1. A method of converting a thick mat into a thin panel in a particleboard press having:

a frame;

an upper beam and a lower beam carried on the frame and vertically confronting one another, one of the beams vertically displaceable on the frame relative to the other beam;

upper and lower platens carried on the beams and vertically confronting each other, the platen of the one beam having relative to a horizontal transport direction a downstream calibration portion and an upstream compression portion at least limitedly vertically displaceable relative to the one beam and to the downstream calibration portion;

upper and lower belts having stretches engaged under and over the upper and lower platens, respectively; and

spacers vertically engageable between the platens in the calibration portion; the method comprising the steps of:

synchronously diriving the belts relative to the platens and beams and thereby advancing a mat in the transport direction through the press between the platens;

urging the calibration portion with a great force toward the other platen to clamp the spacers between the platens and thereby move the calibration portion into a calibration position spaced a predetermined vertical distance from the other platen; and

urging the compression portion with a predetermined generally constant and small force toward the other platen while permitting deflection ofthe compression portion of the one platen away from the other platen against the constant force and without substantial change of the constant force, the small force normally being insufficient to move the compression portion closer to the other platen than the calibration portion.

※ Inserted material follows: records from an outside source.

/-- Settles O46: the first line puts 1 in the scratch register, the second divides it by the operand. -/
theorem invmInverts : Obligations.InvmInverts := by
  intro rd rs rm rt s hwf hb he hm hp h2 hrs
  obtain ⟨hts, htm⟩ : rt ≠ rs ∧ rt ≠ rm := by simpa [Pseudo.wellFormed] using hwf
  obtain ⟨v, hdiv, hlt, hinv⟩ := divMod_one_inverts hp h2 hrs
  obtain ⟨t, hrun, hbt, het, hmt, hregs⟩ :=
    run_issueAndWait (ms := issueAndWait (.divm rd rt rs rm)) rfl hb he hm (fun u _ => exec_ldc rt 1 u) 3
  have hdivm (u : State) (hu : u.regs = t.regs) :
      exec (.divm rd rt rs rm) u = .next { writeReg u rd v with busy := false } := by
    have hread := readReg_congr (t := writeReg s rt 1) (hu.trans hregs)
    have h1 : u.regs[rt] = 1 := (hread rt).trans (readReg_writeReg_same ..)
    have hs : u.regs[rs] = s.regs[rs] := (hread rs).trans (readReg_writeReg_other s 1 hts.symm)
    have hmod : u.regs[rm] = s.regs[rm] := (hread rm).trans (readReg_writeReg_other s 1 htm.symm)
    rw [exec_divm, h1, hs, hmod, hdiv, finish_ok]
  obtain ⟨t', hrun', hbt', het', -, hregs'⟩ := run_issueAndWait (ms := []) rfl hbt het hmt hdivm 0
  refine ⟨t', hrun.trans hrun', hbt', het', ?_⟩
  rw [show t'.regs[rd] = v from (readReg_congr hregs' rd).trans (readReg_writeReg_same t rd v)]
  exact ⟨hlt, hinv⟩

end Sys2Proof.Machine
end

section
/-! A command's word written as R51 prints it, and what a command's end leaves in the words of the statements: a register result, a fault, and the
illegal words of an opcode (30_encoding.md R51, R52, R56; 60_exceptions.md R134). -/

namespace Sys2Proof.Machine

open Expect

/-! ## A word from its fields (R51, R52) -/

/-- A register number moved to a place of a command word where its four bits fit. -/
theorem toNat_ofNat_shiftLeft_of_reg (f : Fin 16) {k : Nat} (hk : k ≤ 28) :
    (BitVec.ofNat 32 f.val <<< k).toNat = (regBits f).toNat <<< k := by
  have hf : f.val < 2 ^ 32 := f.isLt.trans (by decide)
  have hlt : f.val * 2 ^ k < 2 ^ 32 :=
    calc f.val * 2 ^ k < 2 ^ 4 * 2 ^ k := Nat.mul_lt_mul_of_pos_right f.isLt (Nat.two_pow_pos k)
      _ = 2 ^ (4 + k) := (pow_add 2 4 k).symm
      _ ≤ 2 ^ 32 := Nat.pow_le_pow_right (by decide) (by omega)
  rw [regBits_toNat, BitVec.toNat_shiftLeft, BitVec.toNat_ofNat, Nat.mod_eq_of_lt hf, Nat.shiftLeft_eq, Nat.mod_eq_of_lt hlt]

/-- The form of every `Encoding` line is the packing of the six fields. -/
theorem wordOf_eq_packFields (o : BitVec 8) (fd f1 f2 fm : Fin 16) (c : BitVec 8) :
    wordOf (o.setWidth 32 <<< 24) fd.val f1.val f2.val fm.val c.toNat =
      packFields o (regBits fd) (regBits f1) (regBits f2) (regBits fm) c := by
  have hop : (o.setWidth 32 <<< 24).toNat = o.toNat <<< 24 := by
    rw [BitVec.toNat_shiftLeft, BitVec.toNat_setWidth, Nat.shiftLeft_eq, Nat.shiftLeft_eq]
    omega
  have himm : (BitVec.ofNat 32 c.toNat).toNat = c.toNat := Nat.mod_eq_of_lt (c.isLt.trans (by decide))
  apply BitVec.eq_of_toNat_eq
  simp only [wordOf, packFields, BitVec.toNat_or, BitVec.toNat_append, Nat.shiftLeft_or_distrib, ← Nat.shiftLeft_add, hop, himm]
  simp only [toNat_ofNat_shiftLeft_of_reg, Nat.reduceLeDiff]

/-- A well-formed command is what the decoder reads from its `Encoding` line. -/
theorem decode_wordOf {i : Instr} (o : BitVec 8) (fd f1 f2 fm : Fin 16) (c : BitVec 8) (hwf : i.wellFormed = true)
    (h : encode i = packFields o (regBits fd) (regBits f1) (regBits f2) (regBits fm) c) :
    decode (wordOf (o.setWidth 32 <<< 24) fd.val f1.val f2.val fm.val c.toNat) = .ok i := by
  rw [wordOf_eq_packFields, ← h, decode_encode hwf]

/-! ## The end of a command (R38, R56, R134) -/

/-- A register command that computes a value leaves the register result. -/
theorem finish_reg_ok (s : State) (rd : RegId) (v : Word) :
    finish s (.ok v) (fun s v => writeReg s rd v) = .next (withReg s rd v) := rfl

@[simp] theorem withReg_buf (s : State) (rd : RegId) (v : Word) : (withReg s rd v).buf = s.buf := rfl

@[simp] theorem withReg_regs_same (s : State) (rd : RegId) (v : Word) : (withReg s rd v).regs[rd] = v :=
  readReg_writeReg_same s rd v

/-- A command that computes an error leaves the fault of the error's code. -/
theorem finish_error_withFault {α : Type} (s : State) (e : CmdError) (write : State → α → State) :
    finish s (.error e) write = .next (withFault s e.code) := rfl

/-- The illegal words of an opcode are illegal words. -/
theorem illegalFaults_opcode (o : Nat) : illegalFaults o := fun s _ h => illegalWordsFault.2 s h

end Sys2Proof.Machine
end

section
/-! The constant and conversion commands (40_conversion_bitseq.md R70 to R78): the ROM entry of an index, and the bytes of BUF as digits, bytes and bits of
a word. -/

namespace Sys2Proof.Machine

open Expect

/-! ## The constant ROM (R20, R70) -/

theorem rom_eq_constants (c : Fin 6) : rom c = constants[c.val]'c.isLt := by
  revert c
  decide

theorem romAt_of_le {c : BitVec 8} (h : c.toNat ≤ 5) :
    romAt c = some (constants[c.toNat]'(by simp [constants]; omega)) := by
  rw [romAt, dif_pos (by omega)]
  exact congrArg some (rom_eq_constants ⟨c.toNat, by omega⟩)

theorem romAt_of_gt {c : BitVec 8} (h : 5 < c.toNat) : romAt c = none := dif_neg (by omega)

/-! ## BUF and a word (R72, R74, R76) -/

/-- What `MemRead` reads, as the sum of R72. -/
theorem memRead_eq_sum (m : List Host.Cell) (a n : Nat) :
    memRead m a n = ∑ i ∈ Finset.range n, (readByte m (a + i)).toNat * 256 ^ (n - 1 - i) := by
  induction n with
  | zero => rfl
  | succ n ih =>
    rw [memRead, ih, Finset.sum_range_succ, Finset.sum_mul, Nat.add_sub_cancel, Nat.sub_self, pow_zero, mul_one]
    refine congrArg (· + _) (Finset.sum_congr rfl fun i hi => ?_)
    have hi := Finset.mem_range.mp hi
    rw [mul_assoc, ← pow_succ, show n - 1 - i + 1 = n - i by omega]

theorem fromBytes_ok {m : List Host.Cell} {len : Nat} (h : len ≤ 32) :
    fromBytes m len = .ok (BitVec.ofNat 256 (memRead m 0 len)) := if_neg (not_lt.mpr h)

theorem exec_fromb_of_le (rd : RegId) (s : State) {len : BitVec 8} (h : len.toNat ≤ 32) :
    exec (.fromb rd len) s = .next (withReg s rd (BitVec.ofNat 256 (memRead s.buf 0 len.toNat))) := by
  rw [exec_fromb, fromBytes_ok h, finish_reg_ok]

/-- The big-endian digit `k` from the end is the byte at bit `8 k`. -/
theorem ofNat_div_pow_eq_extractLsb' (v : Word) (k : Nat) : BitVec.ofNat 8 (v.toNat / 256 ^ k) = v.extractLsb' (8 * k) 8 := by
  rw [BitVec.extractLsb', Nat.shiftRight_eq_div_pow, pow_mul, show 2 ^ 8 = 256 from rfl]

/-- The byte `a` of BUF after a whole word is written (R74). -/
theorem readByte_memWrite_word {m : List Host.Cell} (hm : Memory.wf m) (v : Word) {a : Nat} (ha : a < 32) :
    readByte (memWrite m 0 32 v.toNat) a = v.extractLsb' (8 * (31 - a)) 8 := by
  have h := readByte_memWrite (v := v.toNat) hm (by decide : 0 + 32 ≤ Config.bufLen) ha
  rwa [Nat.zero_add, ofNat_div_pow_eq_extractLsb'] at h

/-- Item `k` of `BitSeq(BUF[0..31])` as arithmetic (R76). -/
theorem bitSeq_bufBytes_getElem (m : List Host.Cell) (k : SeqIdx) :
    (bitSeq (bufBytes m))[k] = decide ((readByte m (k.val / 8)).toNat / 2 ^ (7 - k.val % 8) % 2 = 1) := by
  have h : (bitSeq (bufBytes m))[k] = (readByte m (k.val / 8)).getLsbD (7 - k.val % 8) := by
    rw [Fin.getElem_fin, bitSeq_getElem _ _ k.isLt, bufBytes_getElem]
  rw [h, BitVec.getLsbD, Nat.testBit_eq_decide_div_mod_eq]

/-! ## The round trips (R78) -/

/-- A whole word written to BUF reads back. -/
theorem fromBytes_memWrite_word {m : List Host.Cell} (hm : Memory.wf m) (v : Word) :
    fromBytes (memWrite m 0 Config.bufLen v.toNat) Config.bufLen = .ok v := by
  have hv : v.toNat % 256 ^ 32 = v.toNat := Nat.mod_eq_of_lt (v.isLt.trans_eq (by norm_num))
  rw [fromBytes_ok le_rfl, memRead_memWrite hm (by decide), hv, BitVec.ofNat_toNat, BitVec.setWidth_eq]

/-- The whole word that BUF holds, written back, leaves BUF as it was. -/
theorem memWrite_ofNat_memRead_word {m : List Host.Cell} (hm : Memory.wf m) :
    memWrite m 0 Config.bufLen (BitVec.ofNat 256 (memRead m 0 Config.bufLen)).toNat = m := by
  have hlt : memRead m 0 Config.bufLen < 2 ^ 256 := (memRead_lt m 0 Config.bufLen).trans_eq (by norm_num)
  rw [BitVec.toNat_ofNat, Nat.mod_eq_of_lt hlt, memWrite_memRead hm (by decide)]

/-! ## The statements -/

/-- Settles O34. -/
theorem ldcLoadsAConstant : Obligations.LdcLoadsAConstant := by
  refine ⟨fun rd c s h => ⟨?_, ?_⟩, illegalFaults_opcode _⟩
  · exact decode_wordOf 0x01 rd 0 0 0 c (decide_eq_true h) rfl
  · rw [exec_ldc, romAt_of_le h]
    exact finish_reg_ok s rd _

/-- Settles O35. -/
theorem ldcValueAboveFiveFaults : Obligations.LdcValueAboveFiveFaults := fun rd c s h => by
  rw [exec_ldc, romAt_of_gt h]
  exact finish_error_withFault s .illegalCommand _

/-- Settles O36: the length test of R72, and `MemRead` as a sum. -/
theorem frombReadsTheBuffer : Obligations.FrombReadsTheBuffer := by
  refine ⟨fun rd len s => ⟨?_, fun h => ?_, fun h => ?_⟩, illegalFaults_opcode _⟩
  · exact decode_wordOf 0x02 rd 0 0 0 len rfl rfl
  · rw [exec_fromb_of_le rd s h, memRead_eq_sum]
    simp only [Nat.zero_add]
  · rw [exec_fromb, fromBytes_error h]
    exact finish_error_withFault s .valueTooLarge _

/-- Settles O37. -/
theorem tobWritesTheBuffer : Obligations.TobWritesTheBuffer := by
  refine ⟨fun rs s => ⟨?_, _, exec_tob rs s, ?_, ?_, ?_⟩, illegalFaults_opcode _⟩
  · exact decode_wordOf 0x03 0 rs 0 0 0 rfl rfl
  · exact fun hm a ha => readByte_memWrite_word hm _ ha
  · exact fun a ha => readByte_memWrite_other (.inr ((Nat.zero_add 32).trans_le ha))
  · exact fun hm => memWrite_wf hm (by decide)

/-- Settles O38. -/
theorem bitseqExpandsTheBuffer : Obligations.BitseqExpandsTheBuffer := by
  refine ⟨fun s => ⟨?_, _, exec_bitseq s, bitSeq_bufBytes_getElem s.buf⟩, illegalFaults_opcode _⟩
  exact decode_wordOf 0x04 0 0 0 0 0 rfl rfl

/-- Settles O39: `MemRead` after `MemWrite` of a whole word, and `MemWrite` after `MemRead`. -/
theorem byteRoundTrips : Obligations.ByteRoundTrips := by
  have hlen : (32 : BitVec 8).toNat = Config.bufLen := rfl
  refine ⟨fun rs rd s hm => ⟨_, exec_tob rs s, ?_⟩, fun rd s hm => ⟨_, exec_fromb_of_le rd s hlen.le, _, exec_tob rd _, ?_⟩⟩
  · rw [exec_fromb, hlen, fromBytes_memWrite_word hm, finish_reg_ok]
  · simp only [withReg_buf, withReg_regs_same, hlen, memWrite_ofNat_memRead_word hm]

end Sys2Proof.Machine
end

section
/-! The field commands (41_field_arithmetic.md R80 to R84, R86, R89): what a command with a modulus leaves, the laws of the field functions, and the
bit walk's count of its own operations. -/

namespace Sys2Proof.Machine

open Expect

/-! ## A command that divides by a modulus (R80 to R83) -/

/-- The end of a command whose computation gives a value for a modulus that is not zero, and `DivisionUndefined` for the modulus zero. -/
theorem finish_of_modulus {s : State} {rd rm : RegId} {r : Except CmdError Word} {v : Word} (hv : s.regs[rm] ≠ 0 → r = .ok v)
    (h0 : s.regs[rm] = 0 → r = .error .divisionUndefined) :
    (s.regs[rm] ≠ 0 → finish s r (fun s v => writeReg s rd v) = .next (withReg s rd v)) ∧
    (s.regs[rm] = 0 → finish s r (fun s v => writeReg s rd v) = .next (withFault s 3)) := by
  refine ⟨fun h => ?_, fun h => ?_⟩
  · rw [hv h, finish_reg_ok]
  · rw [h0 h]
    exact finish_error_withFault s .divisionUndefined _

/-! ## The laws (R89) -/

/-- The remainder of two numbers is the remainder of their words. -/
theorem ofNat_toNat_mod (a p : Word) : BitVec.ofNat 256 (a.toNat % p.toNat) = a % p := by
  rw [← BitVec.toNat_umod, BitVec.ofNat_toNat, BitVec.setWidth_eq]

2. The method defined in claim 1 wherein the mat includes a heat-activatable binder, the method further comprising the step of

heating the mat between the platens and thereby softening it and activating its binder.

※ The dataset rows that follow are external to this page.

-- ==== Sys2Proof/Machine/StatusDecoder.lean ====
section
/-! DEFINITION. DSTAT, the status decoder (41_status_decoder.md R100). -/

namespace Sys2Proof.Machine

/-- DSTAT (R100): one status byte into seven flags; ERR_LEN when `len = 0` (90_conflicts.md C4). -/
def execDstat (len : Nat) (buf : Buffer) (s : State) : Result :=
  guardLen .dstat len s (succeed .dstat (statusFlags buf[0]).payload s)

end Sys2Proof.Machine
end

3. A particleboard press for converting a thick mat into a thin panel, the press comprising:

a frame;

an upper beam and a lower beam carried on the frame and vertically confronting one another, one of the beams being vertically displaceable onthe frame relative to the other beam;

upper and lower platens carried on the beams and vertically confronting each other;

upper and lower belts having stretches engaged under and over the upper and lower platens, respectively;

means for synchronously driving the belts relative to the platens and beams and thereby advancing a mat in a transport direction through the press between the platens, the platen of the one beam having relative to the direction a downstream calibration portion and an upstream compression portion at least limitedly vertically displaceable relative to the one beam and to the downstream calibration portion;

means including spacers between the platens in the calibration portion of the one beam for urging the calibration portion into a calibration position spaced a predetermined vertical distance from the platen of the other beam with the spacers vertically engaged between the platens at the downstream calibration portion; and

means including springs braced between the compression portion and the one beam and urging the compression portion with a predetermined generally constant force toward the other platen while permitting deflection of the compression portion of the one platen away from the other platen against the constant force and without substantial change of the constant force.

4. The particleboard press defined in claim 1 wherein the one platen is unitary in both the calibration and compression zone and is elastically deformable relative to the respective beam at least in the compression zone.

5. The particleboard press defined in claim 3, further comprising

means for adjusting the force exerted by the springs between the compression portion of the one platen and the respective beam.

6. The particleboard press defined in claim 3 wherein the elasticity of the one platen itself constitutes the means urging the compression portion of the one platen toward the other platen.